I found that xalan had separated some classes into a new jar: serializer.jar, so I then added serializer-2.7.0.jar to various paths, and the CC Main unit tests were happy.

I will attempt running with this setup for a while and report what happens regarding any memory leak changes.

Dan

Daniel Patterson [06/Apr/06 04:51 PM]
Just a quick note to possibly narrow down the problem. Looking at the heap dump, it looks
like the most interesting thing closest to the big collection of SAXParsers is an XMLReaderManager:

http://xml.apache.org/xalan-j/apidocs/org/apache/xml/utils/XMLReaderManager.html

"Creates XMLReader objects and caches them for re-use. This class follows the singleton pattern."

Looks like someone is calling "getXMLReader() " without ever calling "releaseXMLReader(XMLReader reader) "

If I get time, I'll try and hunt down where.

Dan Rollo [14/Apr/06 02:02 PM]
Finally some good news about this SAX/HTMLEmailPublisher memory leak: Updated xml jars appear to have fixed the problem.

I replaced the following xml jars (xercesImpl, xml-apis) with:
xercesImpl-2.8.0.jar
xml-apis-2.8.0.jar

in lib, main/lib, and reporting/jsp/lib (and of course updated all paths to use the new jars), but these jars alone didn't solve the problem. After a few days, CC was still eating upwards of 800mb of ram.

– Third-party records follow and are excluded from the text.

/-- A6: the carry-in makes H. -/
theorem test_adc_A_n8 :
    after (board [0xCE, 0x0F] [] { base with a := 0x00, f := 0x10 })
      accum = some (0x10, 0x20, 0xC002, 8) := by decide

/-- A9. -/
theorem test_sub_n8 :
    after (board [0xD6, 0x40] [] { base with a := 0x3E })
      accum = some (0xFE, 0x50, 0xC002, 8) := by decide

/-- A13: the borrow-in makes H and C. -/
theorem test_sbc_A_n8 :
    after (board [0xDE, 0xFF] [] { base with a := 0x00, f := 0x10 })
      accum = some (0x00, 0xF0, 0xC002, 8) := by decide

/-- A15: C is cleared. -/
theorem test_and_n8 :
    after (board [0xE6, 0x00] [] { base with a := 0x5A, f := 0x30 })
      accum = some (0x00, 0xA0, 0xC002, 8) := by decide

/-- A16. -/
theorem test_xor_A :
    after (board [0xAF] [] { base with a := 0xFF, f := 0xF0 })
      accum = some (0x00, 0x80, 0xC001, 4) := by decide

/-- A18. -/
theorem test_or_mHL :
    after (board [0xB6] [(0xC100, 0x0F)] { base with a := 0x5A, h := 0xC1, l := 0x00 })
      accum = some (0x5F, 0x00, 0xC001, 8) := by decide

/-- A22. -/
theorem test_cp_n8 :
    after (board [0xFE, 0x40] [] { base with a := 0x3C })
      accum = some (0x3C, 0x50, 0xC002, 8) := by decide

/-- A23: C is kept. -/
theorem test_inc_A :
    after (board [0x3C] [] { base with a := 0xFF, f := 0x10 })
      accum = some (0x00, 0xB0, 0xC001, 4) := by decide

/-- A28. -/
theorem test_dec_mHL :
    after (board [0x35] [(0xC100, 0x00)] { base with h := 0xC1, l := 0x00 })
      (fun t => (t.readKey 0xC100, t.cpu.f, t.cycles)) = some (0xFF, 0x60, 12) := by decide

/-- A32. -/
theorem test_daa_add :
    after (board [0x27] [] { base with a := 0x9A })
      accum = some (0x00, 0x90, 0xC001, 4) := by decide

/-- A34. -/
theorem test_daa_sub :
    after (board [0x27] [] { base with a := 0xFA, f := 0x50 })
      accum = some (0x9A, 0x50, 0xC001, 4) := by decide

/-- A35. -/
theorem test_cpl :
    after (board [0x2F] [] { base with a := 0x35 })
      accum = some (0xCA, 0x60, 0xC001, 4) := by decide

/-- A37. -/
theorem test_ccf :
    after (board [0x3F] [] { base with a := 0x00, f := 0x90 })
      accum = some (0x00, 0x80, 0xC001, 4) := by decide

/-- A36. -/
theorem test_scf :
    after (board [0x37] [] { base with a := 0x00, f := 0xE0 })
      accum = some (0x00, 0x90, 0xC001, 4) := by decide

/-- W2: Z is kept. -/
theorem test_add_HL_HL :
    after (board [0x29] [] { base with h := 0x8A, l := 0x23, f := 0x80 })
      (fun t => (t.cpu.h, t.cpu.l, t.cpu.f, t.cycles)) = some (0x14, 0x46, 0xB0, 8) := by decide

/-- W5: no flag is written. -/
theorem test_dec_SP :
    after (board [0x3B] [] { base with sp := 0x0000, f := 0xF0 })
      (fun t => (t.cpu.sp, t.cpu.f, t.cycles)) = some (0xFFFF, 0xF0, 8) := by decide

/-- W8. -/
theorem test_add_SP_e8 :
    after (board [0xE8, 0xFF] [] { base with sp := 0x0001 })
      (fun t => (t.cpu.sp, t.cpu.f, t.cycles)) = some (0x0000, 0x30, 16) := by decide

/-- B2: Z is cleared. -/
theorem test_rlca :
    after (board [0x07] [] { base with a := 0x00, f := 0x80 })
      accum = some (0x00, 0x00, 0xC001, 4) := by decide

/-- B5. -/
theorem test_rra :
    after (board [0x1F] [] { base with a := 0x81 })
      accum = some (0x40, 0x10, 0xC001, 4) := by decide

/-- B7. -/
theorem test_rl_mHL :
    after (board [0xCB, 0x16] [(0xC100, 0x80)] { base with h := 0xC1, l := 0x00 })
      (fun t => (t.readKey 0xC100, t.cpu.f, t.cycles)) = some (0x00, 0x90, 16) := by decide

/-- B10. -/
theorem test_sra_A :
    after (board [0xCB, 0x2F] [] { base with a := 0x8A })
      accum = some (0xC5, 0x00, 0xC002, 8) := by decide

/-- B11: C is cleared. -/
theorem test_swap_A :
    after (board [0xCB, 0x37] [] { base with a := 0x00, f := 0x70 })
      accum = some (0x00, 0x80, 0xC002, 8) := by decide

/-- B15: C is kept. -/
theorem test_bit_0_mHL :
    after (board [0xCB, 0x46] [(0xC100, 0xFE)] { base with h := 0xC1, l := 0x00, f := 0x10 })
      (fun t => (t.readKey 0xC100, t.cpu.f, t.cycles)) = some (0xFE, 0xB0, 12) := by decide

/-- B16. -/
theorem test_res_7_mHL :
    after (board [0xCB, 0xBE] [(0xC100, 0xFF)] { base with h := 0xC1, l := 0x00, f := 0xF0 })
      (fun t => (t.readKey 0xC100, t.cpu.f, t.cycles)) = some (0x7F, 0xF0, 16) := by decide

/-- B17. -/
theorem test_set_3_mHL :
    after (board [0xCB, 0xDE] [(0xC100, 0x00)] { base with h := 0xC1, l := 0x00 })
      (fun t => (t.readKey 0xC100, t.cpu.f, t.cycles)) = some (0x08, 0x00, 16) := by decide

/-- J1. -/
theorem test_jr_e8 :
    after (board [0x18, 0x80] [] base)
      (fun t => (t.cpu.pc, t.cycles)) = some (0xBF82, 12) := by decide

/-- J3. -/
theorem test_jr_Z_not_taken :
    after (board [0x28, 0x10] [] base)
      (fun t => (t.cpu.pc, t.cycles)) = some (0xC002, 8) := by decide

/-- J4. -/
theorem test_jp_C_taken :
    after (board [0xDA, 0x34, 0x12] [] { base with f := 0x10 })
      (fun t => (t.cpu.pc, t.cycles)) = some (0x1234, 16) := by decide

/-- J7. -/
theorem test_call_NZ_taken :
    after (board [0xC4, 0x00, 0x20] [] base)
      (fun t => (t.cpu.pc, t.cpu.sp, t.readKey 0xCFFF, t.readKey 0xCFFE, t.cycles)) = some (0x2000, 0xCFFE, 0xC0, 0x03, 24) := by decide

/-- J9. -/
theorem test_ret_C_taken :
    after (board [0xD8] [(0xCFFE, 0x03), (0xCFFF, 0xC0)] { base with f := 0x10, sp := 0xCFFE })
      (fun t => (t.cpu.pc, t.cpu.sp, t.cycles)) = some (0xC003, 0xD000, 20) := by decide

/-- J11. -/
theorem test_reti :
    after (board [0xD9] [(0xCFFE, 0x00), (0xCFFF, 0x02)] { base with sp := 0xCFFE })
      (fun t => (t.cpu.pc, t.cpu.sp, t.cpu.ime)) = some (0x0200, 0xD000, true) := by decide

/-- J12. -/
theorem test_rst_38 :
    after (board [0xFF] [] base)
      (fun t => (t.cpu.pc, t.readKey 0xCFFF, t.readKey 0xCFFE, t.cycles)) = some (0x0038, 0xC0, 0x01, 16) := by decide

/-- K3. -/
theorem test_ei :
    after (board [0xFB] [] base)
      (fun t => (t.cpu.ime, t.cycles)) = some (true, 4) := by decide

/-- K5: the HALT bug in mode Skip2. -/
theorem test_halt_bug :
    after { board [0x76, 0x3C, 0x3C] [] { base with a := 0x00, f := 0xB0 } with irq := { req := 0x04, en := 0x04 } }
      (fun t => (t.cpu.pc, t.cpu.runState, t.cycles)) = some (0xC002, .running, 4) := by decide

/-- 1.8. -/
theorem test_halt :
    after { board [0x76, 0x00] [] base with irq := { req := 0x01, en := 0x00 } }
      (fun t => (t.cpu.pc, t.cpu.runState, t.cycles)) = some (0xC001, .halted, 4) := by decide

/-- I2. -/
theorem test_interrupt_priority :
    after { board [0x00] [] { base with ime := true } with irq := { req := 0x1E, en := 0x1F } }
      (fun t => (t.cpu.pc, t.irq.req, t.cpu.ime, t.readKey 0xCFFF, t.cycles)) = some (0x0048, 0x1C, false, 0xC0, 20) := by decide

/-- I9: the push overwrites IE. -/
theorem test_interrupt_push_over_IE :
    after { board [0x00] [] { base with pc := 0xC012, sp := 0x0001, ime := true } with irq := { req := 0x01, en := 0x01 } }
      (fun t => (t.cpu.pc, t.irq.en, t.cpu.sp)) = some (0x0040, 0x12, 0xFFFF) := by decide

I then replaced xalan-2.6.0.jar with:
xalan-2.7.0.jar
AND
serializer-2.7.0.jar (the new xalan has separated some classes CC needs into this new jar).

in main/lib and reporting/jsp/lib. This appears to have fixed the leak: After a week of continuous builds, CC peaked at 250mb and has been averaging around 150mb of usage.

Also, I haven't seen any other side effects using the new jars.

If it is useful, I can put together a diff of all the paths I had to change, but it's pretty much a global search and replace (except for adding the new serializer-2.7.0.jar wherever xalan.jar was used).


Dan

Jeff Jensen [17/Apr/06 11:17 AM]
This seems like quite a find. Can we get this one into 2.5?

We have CC OOMing 1-2 times per week, and are also using HTMLEmail.

Jeffrey Fredrick [19/Apr/06 09:01 AM]
this will make 2.5 for sure.

Jeffrey Fredrick [24/Apr/06 11:28 PM]
all jars and .bat/.sh and build.xml files updated appropriately (I think).